Question: The records for the place I want to research are not indexed on FamilySearch (or the records are not on FamilySearch at all). What do I do now?

  • The indexed information on the big genealogy web sites represents only a small portion of all of the German records that exist. Most German church records from the mid-1700s are not indexed, so it is unlikely you will find your ancestors German Origin location by searching for their names on FamilySearch, Ancestry or on any other genealogy web site. In most cases, proving a German Origin location is going to require that you look at images of church records one page at a time!
    • There are also some German church records available on Ancestry, and those are sometimes indexed 
    • FamilySearch has many records that aren't indexed
    • Most of the research that I publish comes from either Archion or Matricula. Both of these web sites have large collections of records, and none of them are indexed (see link to handout below for links to these websites). 

Question: The place name given in the FSL doesn’t exist. What do I do now?

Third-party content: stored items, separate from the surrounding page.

-- ==== Sys2Proof/Machine/Driver.lean ====
section
/-! DEFINITION. The core's other ports: what the driver (the spec's host) may do between steps
(60_exceptions.md rules R268, R269, R271), the three-way outcome, and runs. The accessors of rule R268 are
`State`'s fields and the views and flags of Ops.lean and Flags.lean. -/

namespace Sys2Proof.Machine

/-- The `execute` port: gated like `step`; a well-formed record runs on the current PC, an ill-formed one
raises IllegalInstruction before any change but the fault status (60_exceptions.md rule R271). -/
def executePort (i : Instr) (s : State) : Host.Outcome State Fault Refusal :=
  match s.fault with
  | some r => .fault (r.report s)
  | none =>
    if s.held then .next s
    else if i.wellFormed then exec i s
    else raiseIllegalInstruction i s

/-- The reset action: every item of 10_state.md rule R40 at once; memory is not touched
(70_reset_and_hazards.md rules R280, R282). -/
def State.resetCore (s : State) : State := { State.reset with mem := s.mem }

/-- The launch state of a run: reset, with the launch parameter MEM0 behind the bus
(60_exceptions.md rule R267, 70_reset_and_hazards.md rule R282). -/
def State.launch (mem0 : Memory) : State := { State.reset with mem := mem0 }

/-- What the driver may do between steps (60_exceptions.md rule R269). Filling the memory before the
first step is a sequence of `writeMemory`. -/
inductive DriverAction where
  | reset
  | step
  | execute (record : Instr)
  | writeMemory (addr : Word) (v : Byte)
  | clearHalted
  | clearLowPower
  | setIme (v : Bool)
  deriving DecidableEq, Repr

/-- The state a fault leaves. -/
def Fault.after : Fault → State
  | .illegalOpcode _ _ t => t
  | .illegalInstruction _ t => t

/-- The state an outcome leaves: a fault leaves the state it carries; a refusal, which no instruction of
this model gives, would leave the state as it was. -/
def stateAfter (o : Host.Outcome State Fault Refusal) (s : State) : State :=
  match o with
  | .next t => t
  | .fault r => r.after
  | .refused _ => s

/-- The state after one driver action (60_exceptions.md rule R269). -/
def drive (act : DriverAction) (s : State) : State :=
  match act with
  | .reset => s.resetCore
  | .step => stateAfter (Machine.step s) s
  | .execute record => stateAfter (executePort record s) s
  | .writeMemory addr v => s.writeByte addr v
  | .clearHalted => s.setHalted false
  | .clearLowPower => s.setLowPower false
  | .setIme v => s.setIme v

/-- The state after a sequence of driver actions. -/
def driveAll : List DriverAction → State → State
  | [], s => s
  | act :: acts, s => driveAll acts (drive act s)

/-! ### The three outcomes -/

/-- The spec's outcome of a step or of the `execute` port, `σ` being what it leaves (00_scope.md rule R7). The
host's own type (Host/Core.lean) has no `Held`; `step` and `executePort` show it as the state unchanged
(log entry 3). -/
inductive StepOutcome (σ : Type) where
  /-- `Next(s')`. -/
  | next (s : σ)
  /-- `Fault(reason)`, with the state it leaves (log entry 4). -/
  | fault (reason : FaultStatus) (after : σ)
  /-- `Held`: the core has no step, and nothing changes. -/
  | held
  /-- The host's refusal. No outcome of the spec, and no step or execute of this model ends so. -/
  | unmodelled (r : Refusal)
  deriving DecidableEq, Repr

/-- The reason of a fault (60_exceptions.md rule R250). -/
def Fault.reason : Fault → FaultStatus
  | .illegalOpcode byte addr _ => .illegalOpcode byte addr
  | .illegalInstruction record _ => .illegalInstruction record

/-- The outcome of an instruction that was run. -/
def StepOutcome.ofRun (o : Host.Outcome State Fault Refusal) : StepOutcome State :=
  match o with
  | .next t => .next t
  | .fault r => .fault r.reason r.after
  | .refused r => .unmodelled r

/-- The gates of rules R259 and R264, before anything runs: a faulted core answers its fault, a held core
answers `Held`, and nothing changes in either case. -/
def gate {σ : Type} (core : State) (here : σ) (run : StepOutcome σ) : StepOutcome σ :=
  match core.fault with
  | some r => .fault r here
  | none => if core.held then .held else run

/-- The three-way outcome of one step (60_exceptions.md rule R270). -/
def stepOutcome (s : State) : StepOutcome State := gate s s (.ofRun (exec s.fetched.1 s.afterFetch))

/-- The three-way outcome of the `execute` port (60_exceptions.md rule R271). -/
def executeOutcome (i : Instr) (s : State) : StepOutcome State :=
  gate s s (.ofRun (if i.wellFormed then exec i s else raiseIllegalInstruction i s))

/-! ### Run states and runs -/

/-- The four run states (60_exceptions.md rule R266). -/
inductive RunState where
  | faulted | stopped | halted | running
  deriving DecidableEq, Repr

/-- The run state, "decided by the state alone" (60_exceptions.md rule R266). DESIGN CHOICE (log entry 12): a
state with both `halted` and `low_power` set, which only a driver's start state can have, is called
`stopped`; rule R266 makes it both, and the spec's U15 says only that it is held. -/
def State.runState (s : State) : RunState :=
  if s.fault.isSome then .faulted else if s.lowPower then .stopped else if s.halted then .halted else .running

/-- How a run ends (60_exceptions.md rule R267). -/
inductive RunEnd where
  /-- The first state with `halted` = 1: the normal end. -/
  | finished (s : State)
  /-- `low_power` = 1 was reached: not a normal end. -/
  | stopped (s : State)
  /-- The core is faulted: not a normal end. -/
  | faulted (r : Fault)
  /-- The run has not ended within the steps allowed. -/
  | unfinished (s : State)
  deriving DecidableEq, Repr

/-- The end of a run at this state, if it ends here: by its run state, so that a faulted state is never a
normal end (60_exceptions.md rules R259, R266, R267), and with both hold flags set the end is `stopped`
(log entry 12). -/
def endsAt (s : State) : Option RunEnd :=
  match s.fault with
  | some r => some (.faulted (r.report s))
  | none =>
    match s.runState with
    | .stopped => some (.stopped s)
    | .halted => some (.finished s)
    | .running => none
    | .faulted => none

/-- A run of at most `n` steps with no driver action in between (60_exceptions.md rule R267). -/
def runFor : Nat → State → RunEnd
  | 0, s => (endsAt s).getD (.unfinished s)
  | n + 1, s =>
    match endsAt s with
    | some e => e
    | none =>
      match Machine.step s with
      | .next t => runFor n t
      | .fault r => .faulted r
      | .refused _ => .unfinished s

end Sys2Proof.Machine
end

  • Answer: The online Meyers-Orts has a “sounds like” function, and that might give you a suggestion. Sometimes just putting the non-existent place name into Google will generate a suggestion for a real place name. There are websites that give you options for searching places using different kinds of “sounds like” or “fuzzy” search methods. There are other resources besides the Volga First Settlers Lists that might help you narrow down the search (see link to handout below).

Question: I looked at some old German church records and I don’t understand the handwriting at all. How am I supposed to find my ancestors if I can’t read this crazy handwriting?

  • Answer: I agree, old German records can be challenging to read and understand, especially when the scribe has messy handwriting. Many older records are written in a script that is no longer used (Kurrentschrift) and you do have to invest some time in learning how to read that. Once you get past the script, you don’t need to be fluent in German to glean the basic information from an entry. There are web sites, books, and classes where you can learn the basics of reading German script and understanding church records.